Constructing a Synthetic Population

Process

The default synthetic population is based on the U.S. Census Bureau’s Public Use Microdata Samples (PUMS) and aggregated data from the 2005-2009 American Community Survey (ACS) 5-year sample. As a static data set (a "snapshot" of the population at a given time, the synthetic population comprises a spatially accurate model of all households, schools, workplaces, and group quarters (e.g., prisons, college dorms, military bases and nursing homes) in the United States. Individual agents are defined and assigned to each household, school, and workplace in the database so that the result closely matches the census-based spatial distributions of households and population sizes at the census block group level, as well as commuting patterns across census-tract boundaries. For agent-based models (ABMs) that model specific geographic regions in the U.S., this synthetic population provides an excellent source of spatially-accurate population information with which to initialize agents in the simulation.

Validation

Validation processes allow us to demonstrate that a model is sufficiently realistic to address its intended use cases. In cases where we use model components such as birth, death, and household formation to carry our synthetic population forward in time during a simulation, we validate by comparing to reference data from the U.S. Census Bureau. This allows us to confirm that the resulting synthetic population matches the reference data.

When engaging in data comparison, we account for the following metrics:

  • Total population size
  • The distribution of age, overall and by sex
  • The distribution of race and ethnicity
  • The distribution of marital status
  • The distribution of household size
  • Employment status

Using the above metrics, we compare our modeling outcomes in two different ways. We compare our findings to aggregate population characteristics, such as age, sex, and race/ethnicity, and household totals and characteristics, such as household size and composition. These are reported at the census tract level in the American Community Survey (ACS)’s five-year estimates. We also compare our modeling findings to year-by-year population estimates and characteristics at the county level.

Origin

The core of our default synthetic population was developed by RTI International. In short, RTI used an iterative proportional fitting method developed in Beckman, et al. (1996) to generate an agent population based on the US Census Bureau’s Public Use Microdata Sample (PUMS) files and Census aggregated data. See Wheaton, et al. (2009) for a detailed description.

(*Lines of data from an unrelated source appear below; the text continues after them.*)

/-- Before its countdown is used up a running channel only counts down (10_state.md R37). -/
theorem ticks_dmaView {s : State} {ch : Channel} (run : (s.chan ch).run = true) {k : Nat} (hk : k < (s.chan ch).drem) :
    dmaView ch (ticks k s) = ({ s.chan ch with drem := (s.chan ch).drem - k }, s.dma.irqp.getLsbD ch) := by
  induction k with
  | zero => rfl
  | succ k ih =>
    have before := ih (by omega)
    rw [dmaView, Prod.mk.injEq] at before
    obtain ⟨chan, bit⟩ := before
    have notDue : dmaDue (advanceTime (ticks k s)) ch = false := by
      rw [dmaDue_advanceTime, chan, run, Bool.true_and, decide_eq_false_iff_not]
      show ¬(s.chan ch).drem - k ≤ 1
      omega
    rw [ticks, tickStep_dmaView_of_not_due notDue, chan, bit, countDownDma_running (by exact run)]
    rfl

/-- Settles O31: the ticks before the countdown's last are `ticks_dmaView`; in the last one the completion is due. -/
theorem dmaCompletionFiresExactlyOnTime : Obligations.DmaCompletionFiresExactlyOnTime := by
  intro s ch run live
  have counts := fun k hk => ticks_dmaView (k := k) run hk
  refine ⟨fun k hk => congrArg Prod.fst (counts k hk), ?_⟩
  obtain ⟨d, hd⟩ : ∃ d, (s.chan ch).drem = d + 1 := ⟨_, (Nat.sub_add_cancel live).symm⟩
  have last := counts d (by omega)
  rw [dmaView, Prod.mk.injEq] at last
  obtain ⟨chan, -⟩ := last
  have due : dmaDue (advanceTime (ticks d s)) ch = true := by
    rw [dmaDue_advanceTime, chan, run, Bool.true_and, decide_eq_true_iff]
    show (s.chan ch).drem - d ≤ 1
    omega
  obtain ⟨m, after⟩ := tickStep_dmaView_of_due due
  rw [chan, dmaView, Prod.mk.injEq] at after
  obtain ⟨completed, bit⟩ := after
  rw [hd, ticks, completed, bit]
  refine ⟨completedChannel_endFlag _ _, ?_, fun endIrqEn => ?_⟩
  · rw [completedChannel_run _ (by rw [countDownDma_run]; exact run), countDownDma_dcmd]
    rfl
  · rw [Bool.or_eq_true]
    exact .inl endIrqEn

/-! ### An LCD channel -/

theorem countDownLcd_enabled (c : LcdChannel) : countDownLcd true c = { c with lrem := c.lrem - 1 } := rfl

@[simp] theorem countDownLcd_ldcmd (e : Bool) (c : LcdChannel) : (countDownLcd e c).ldcmd = c.ldcmd := by
  cases e <;> rfl

@[simp] theorem countDownLcd_fb (e : Bool) (c : LcdChannel) : (countDownLcd e c).fb = c.fb := by
  cases e <;> rfl

/-- An end of frame is due in this tick when at most one tick was left (R138). -/
theorem lcdDue_advanceTime (s : State) (n : LcdCh) :
    lcdDue (advanceTime s) n = (s.lcd.lcden.getLsbD n && decide ((s.lcdChan n).lrem ≤ 1)) := by
  rw [lcdDue, advanceTime_lcdChan, advanceTime_lcden]
  cases s.lcd.lcden.getLsbD n
  · rfl
  · rw [countDownLcd_enabled, Bool.true_and, Bool.true_and, Bool.eq_iff_iff, beq_iff_eq, decide_eq_true_iff,
      Nat.sub_eq_zero_iff_le]

/-- What of the state belongs to LCD channel n, and the settings its period is taken from: no event changes these. -/
structure LcdView where
  chan : LcdChannel
  enabled : Bool
  eof : Bool
  lpp : BitVec 10
  pcd : BitVec 8

/-- The view of LCD channel n in a state. -/
def lcdView (n : LcdCh) (s : State) : LcdView :=
  ⟨s.lcdChan n, s.lcd.lcden.getLsbD n, s.lcd.eof.getLsbD n, s.lcd.lpp, s.lcd.pcd⟩

theorem lcdView_only (n : LcdCh) (e : Event) (s : State) (h : e ≠ .lcd n) :
    lcdView n (fireEvent s e) = lcdView n s := by
  obtain ⟨enabled, eof, -⟩ := fireEvent_lcdBits s h
  obtain ⟨lpp, pcd⟩ := fireEvent_lpp_pcd s e
  rw [lcdView, fireEvent_lcdChan s h, enabled, eof, lpp, pcd, lcdView]

theorem tickStep_lcdView (n : LcdCh) (s : State) :
    lcdView n (tickStep s) = lcdView n (fireAll (firingOrder s) (advanceTime s)) := rfl

theorem advanceTime_lcdView (n : LcdCh) (s : State) :
    lcdView n (advanceTime s) =
      { lcdView n s with chan := countDownLcd (s.lcd.lcden.getLsbD n) (s.lcdChan n) } := by
  rw [lcdView, advanceTime_lcdChan]
  rfl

The result is that each agent has a set of socio-demographic characteristics and daily behaviors that include age, sex, and race and household location and membership.

As described on the RTI web site:

“Unlike typical sociodemographic data, the RTI U.S. Synthetic Household Population represents households and persons as dots on a Report—matching high-resolution population distributions with the correct mix of households in each census block group.”

The RTI synthetic population has been transformed into an Epistemix synthetic population, so that it can be used as a core component of data science and modeling projects with the Epistemix platform.